Waar begint Ameland? Zo’n vraag komt in mij op als ik over de A32 naar het noorden rijd. Voorbij Heerenveen wordt het snel drukker. Ineens is daar het bord met Werpsterhoek erop. Leeuwarden kondigt zich aan. Vlak daarvoor, bij net zo’n blauw bord begint Ameland.
“Ameland volg Stiens”.
Friese poëzie.

Vervolgens is het nog een heel eind. Door Leeuwarden, over het immens lelijke Europaplein, en verderop linksaf naar en langs Stiens. En dan het kralensnoer van dorpen: Hallum. Marrum. Blije. Ferwert. Holwerd.

Holwerd. Wie Holwerd zegt, zegt Ameland.
Eigenlijk is het al een beetje Ameland. Ik ga linksaf, met een slinger de dijk over. Dan: het lege niets, het einde van de wereld. De grote boten van Wagenborgen. Het ruikt naar de zee. In de verte lonkt het eiland.

We leggen aan. Ik rijd de pier op.
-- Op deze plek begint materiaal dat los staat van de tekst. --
/-- R88, for every table. -/
def Obligations.EncoderChannelStep : Prop :=
  ∀ (cfg : Config) (s : Sample) (st : Channel), cfg.wellFormed = true →
    (¬ InRange st → encStep cfg s st = .error .badStepIndex) ∧
    (InRange st → ∃ (code : Code) (st' : Channel),
      encStep cfg s st = .ok (code, st') ∧
      (code.toNat : Int) = codeBySpec s.toInt st.predicted.toInt (stepBySpec cfg st) ∧
      AdvancesTo st code.toNat (stepBySpec cfg st) st')

/-- R89, for every table: the output sample is the updated predictor. -/
def Obligations.DecoderChannelStep : Prop :=
  ∀ (cfg : Config) (c : Code) (st : Channel),
    (¬ InRange st → decStep cfg c st = .error .badStepIndex) ∧
    (InRange st → ∃ st' : Channel,
      decStep cfg c st = .ok (st'.predicted, st') ∧ AdvancesTo st c.toNat (stepBySpec cfg st) st')

/-- The table-independent part of 90_conflicts.md C4 (and vector S1): at predictor 32767 and input 32767 the code is 8, the
predictor stays and the index falls by one, not below 0. -/
def Obligations.SaturatedPredictorHoldsWhileIndexDecays : Prop :=
  ∀ (cfg : Config) (st : Channel), cfg.wellFormed = true → InRange st → st.predicted = 0x7FFF#16 →
    ∃ st', encStep cfg 0x7FFF#16 st = .ok (8#4, st') ∧ st'.predicted = 0x7FFF#16 ∧
      st'.stepIndex.toNat = st.stepIndex.toNat - 1

/-! ### The four commands -/

/-- R100: encoding, pseudocode with the response of R101, and the fault; every other piece of state is kept. -/
def Obligations.EncodePairCommand : Prop :=
  (∀ l r : Sample, decode (0x1#4 ++ l ++ r) = .ok (.enc l r)) ∧
  (∀ (l r : Sample) (s : State), InRange s.encL → InRange s.encR →
    ∃ (t : State) (left right : Code),
      exec (.enc l r) s = .next t ∧
      (left.toNat : Int) = codeBySpec l.toInt s.encL.predicted.toInt (stepBySpec hardware s.encL) ∧
      (right.toNat : Int) = codeBySpec r.toInt s.encR.predicted.toInt (stepBySpec hardware s.encR) ∧
      AdvancesTo s.encL left.toNat (stepBySpec hardware s.encL) t.encL ∧
      AdvancesTo s.encR right.toNat (stepBySpec hardware s.encR) t.encR ∧
      t.undelivered = s.undelivered ++ [BitVec.ofNat 32 (16 * right.toNat + right.toNat)] ∧
      t.decL = s.decL ∧ t.decR = s.decR ∧
      t.input = s.input ∧ t.delivered = s.delivered ∧ t.draws = s.draws ∧ t.drawStream = s.drawStream) ∧
  (∀ (l r : Sample) (s : State), ¬ InRange s.encL ∨ ¬ InRange s.encR →
    exec (.enc l r) s = .fault .badStepIndex)

/-- R120: encoding, pseudocode with the response order of R122, and the fault; every other piece of state is kept. -/
def Obligations.DecodeByteCommand : Prop :=
  (∀ b : CodeByte, decode (0x2#4 ++ 0#24 ++ b) = .ok (.dec b)) ∧
  (∀ (b : CodeByte) (s : State), InRange s.decL → InRange s.decR →
    ∃ (t : State) (w : ResponseWord),
      exec (.dec b) s = .next t ∧
      AdvancesTo s.decL (b.toNat / 16 : Nat) (stepBySpec hardware s.decL) t.decL ∧
      AdvancesTo s.decR (b.toNat % 16 : Nat) (stepBySpec hardware s.decR) t.decR ∧
      t.undelivered = s.undelivered ++ [w] ∧
      w.extractLsb' 16 16 = t.decL.predicted ∧ w.extractLsb' 0 16 = t.decR.predicted ∧
      t.encL = s.encL ∧ t.encR = s.encR ∧
      t.input = s.input ∧ t.delivered = s.delivered ∧ t.draws = s.draws ∧ t.drawStream = s.drawStream) ∧
  (∀ (b : CodeByte) (s : State), ¬ InRange s.decL ∨ ¬ InRange s.decR →
    exec (.dec b) s = .fault .badStepIndex)

/-- R140: one word only, valid from any state, no response, nothing else changed; and the worked example. -/
def Obligations.ResetEncoderCommand : Prop :=
  (∀ w : CommandWord, decode w = .ok .rstEnc ↔ w = 0x300000000#36) ∧
  (∀ s : State, exec .rstEnc s =
    .next { s with encL := { predicted := 0#16, stepIndex := 0#7 }, encR := { predicted := 0#16, stepIndex := 0#7 } }) ∧
  (∀ s t : State, exec .rstEnc s = .next t →
    ∃ u, exec (.enc 1000#16 (-1000#16)) t = .next u ∧ u.undelivered = s.undelivered ++ [0x00000000#32])

/-- R141: one word only, valid from any state, no response, nothing else changed. -/
def Obligations.ResetDecoderCommand : Prop :=
  (∀ w : CommandWord, decode w = .ok .rstDec ↔ w = 0x400000000#36) ∧
  (∀ s : State, exec .rstDec s =
    .next { s with decL := { predicted := 0#16, stepIndex := 0#7 }, decR := { predicted := 0#16, stepIndex := 0#7 } })

/-- Items 1 and 2 of R142, which the spec derives: each reset command is idempotent, and the first byte of a stream after
RESET_ENCODER is the one after hardware reset. -/
def Obligations.ResetCommandsRebaseTheirDirection : Prop :=
  (∀ s t : State, exec .rstEnc s = .next t → exec .rstEnc t = .next t) ∧
  (∀ s t : State, exec .rstDec s = .next t → exec .rstDec t = .next t) ∧
  (∀ (l r : Sample) (s t : State), exec .rstEnc s = .next t →
    ∃ (u v : State) (w : ResponseWord), exec (.enc l r) t = .next u ∧ exec (.enc l r) State.reset = .next v ∧
      u.undelivered = s.undelivered ++ [w] ∧ v.undelivered = [w] ∧ u.encL = v.encL ∧ u.encR = v.encR)

/-- The frame of every command (R23, R24, R68): one response or none, at the end of the response channel; the other direction,
the host's events and what it has received are kept. -/
def Obligations.EachCommandKeepsEverythingElse : Prop :=
  ∀ (i : Instr) (s t : State), exec i s = .next t →
    t.input = s.input ∧ t.delivered = s.delivered ∧ t.draws = s.draws ∧ t.drawStream = s.drawStream ∧
    (i.encodeDirection = false → t.encL = s.encL ∧ t.encR = s.encR) ∧
    (i.encodeDirection = true → t.decL = s.decL ∧ t.decR = s.decR) ∧
    ∃ ws : List ResponseWord, t.undelivered = s.undelivered ++ ws ∧
      ws.length = if hasResponse i then 1 else 0
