-- ==== Sys2Proof/Laws/Decode.lean ====
section
/-! SUPPORT. The fields of a command word as numbers, the fields of an encoded command, and everything the decoder can answer. -/

namespace Sys2Proof

/-- Every field of a command word, as a quotient and a remainder of the word. -/
theorem fields_toNat (w : CommandWord) :
    (opField w).toNat = w.toNat / 2 ^ 32 ∧ (payloadField w).toNat = w.toNat % 2 ^ 32 ∧
    (leftField w).toNat = w.toNat / 2 ^ 16 % 2 ^ 16 ∧ (rightField w).toNat = w.toNat % 2 ^ 16 ∧
    (byteField w).toNat = w.toNat % 2 ^ 8 ∧ (decReservedField w).toNat = w.toNat % 2 ^ 32 / 2 ^ 8 := by
  have := w.isLt
  simp [opField, payloadField, leftField, rightField, byteField, decReservedField, Nat.shiftRight_eq_div_pow]
  omega

/-- The fields of an encoded ENCODE_PAIR (R62). -/
theorem fields_encode_enc (l r : Sample) :
    opField (encode (.enc l r)) = 0x1#4 ∧ leftField (encode (.enc l r)) = l ∧ rightField (encode (.enc l r)) = r := by
  simp only [encode]
  refine ⟨?_, ?_, ?_⟩ <;>
    (apply BitVec.eq_of_getLsbD_eq; intro k hk
     simp only [opField, leftField, rightField, BitVec.getLsbD_extractLsb', BitVec.getLsbD_append]
     simp [hk])
  interval_cases k <;> simp

/-- The fields of an encoded DECODE_BYTE (R63). -/
theorem fields_encode_dec (b : CodeByte) :
    opField (encode (.dec b)) = 0x2#4 ∧ decReservedField (encode (.dec b)) = 0#24 ∧ byteField (encode (.dec b)) = b := by
  simp only [encode]
  refine ⟨?_, ?_, ?_⟩ <;>
    (apply BitVec.eq_of_getLsbD_eq; intro k hk
     simp only [opField, decReservedField, byteField, BitVec.getLsbD_extractLsb', BitVec.getLsbD_append]
     simp [hk])
  interval_cases k <;> simp

/-- Everything the decoder can answer, by the value of the word (R61 to R67): what holds in each case holds of `decode w`. -/
theorem decode_cases (w : CommandWord) (P : Except DecodeError Instr → Prop)
    (enc : w.toNat / 2 ^ 32 = 1 → P (.ok (.enc (leftField w) (rightField w))))
    (dec : w.toNat / 2 ^ 32 = 2 → w.toNat % 2 ^ 32 / 2 ^ 8 = 0 → P (.ok (.dec (byteField w))))
    (decReserved : w.toNat / 2 ^ 32 = 2 → w.toNat % 2 ^ 32 / 2 ^ 8 ≠ 0 → P (.error .reservedBitsSet))
    (rstEnc : w = 0x300000000#36 → P (.ok .rstEnc))
    (rstEncReserved : w.toNat / 2 ^ 32 = 3 → w.toNat % 2 ^ 32 ≠ 0 → P (.error .reservedBitsSet))
    (rstDec : w = 0x400000000#36 → P (.ok .rstDec))
    (rstDecReserved : w.toNat / 2 ^ 32 = 4 → w.toNat % 2 ^ 32 ≠ 0 → P (.error .reservedBitsSet))
    (opcode : w.toNat / 2 ^ 32 = 0 ∨ 5 ≤ w.toNat / 2 ^ 32 → P (.error .reservedOpcode)) : P (decode w) := by
  have hf := fields_toNat w
  have hw := w.isLt
  simp only [decode, ← BitVec.toNat_inj, hf, BitVec.toNat_ofNat]
  norm_num only [Nat.reducePow, Nat.reduceMod] at *
  split
  · exact enc (by omega)
  split
  · split
    · exact dec (by omega) (by omega)
    · exact decReserved (by omega) (by omega)
  split
  · split
    · exact rstEnc (BitVec.eq_of_toNat_eq (by simp; omega))
    · exact rstEncReserved (by omega) (by omega)
  split
  · split
    · exact rstDec (BitVec.eq_of_toNat_eq (by simp; omega))
    · exact rstDecReserved (by omega) (by omega)
  · exact opcode (by omega)

end Sys2Proof
end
De commercie van eettent de piraat en de firma Kiewiet die fietsen verhuurt. Een grote Volvo haalt me in, onder de open achterklep een fiets. Een simpel touwtje voorkomt dat de zaak losschiet. En dan slokt de strakke dijk de pier op. Hier begint Ameland echt. Maar waar is het eilandgevoel?

In de verte (is er een verte op een eiland?) de gele supermarkt uit Veghel. Hier ook al. Aan de andere kant staat een grote doos van de horecaboer Hanos. De vooruitgang van Nes: het is duidelijk waar het op het eiland om draait. Mijn blik dwaalt naar rechts en daar staat het oude huisje van de Amelander duivenvereniging. Grijze metalen hokken achter de vervallen ruitjes. Hier begint Ameland.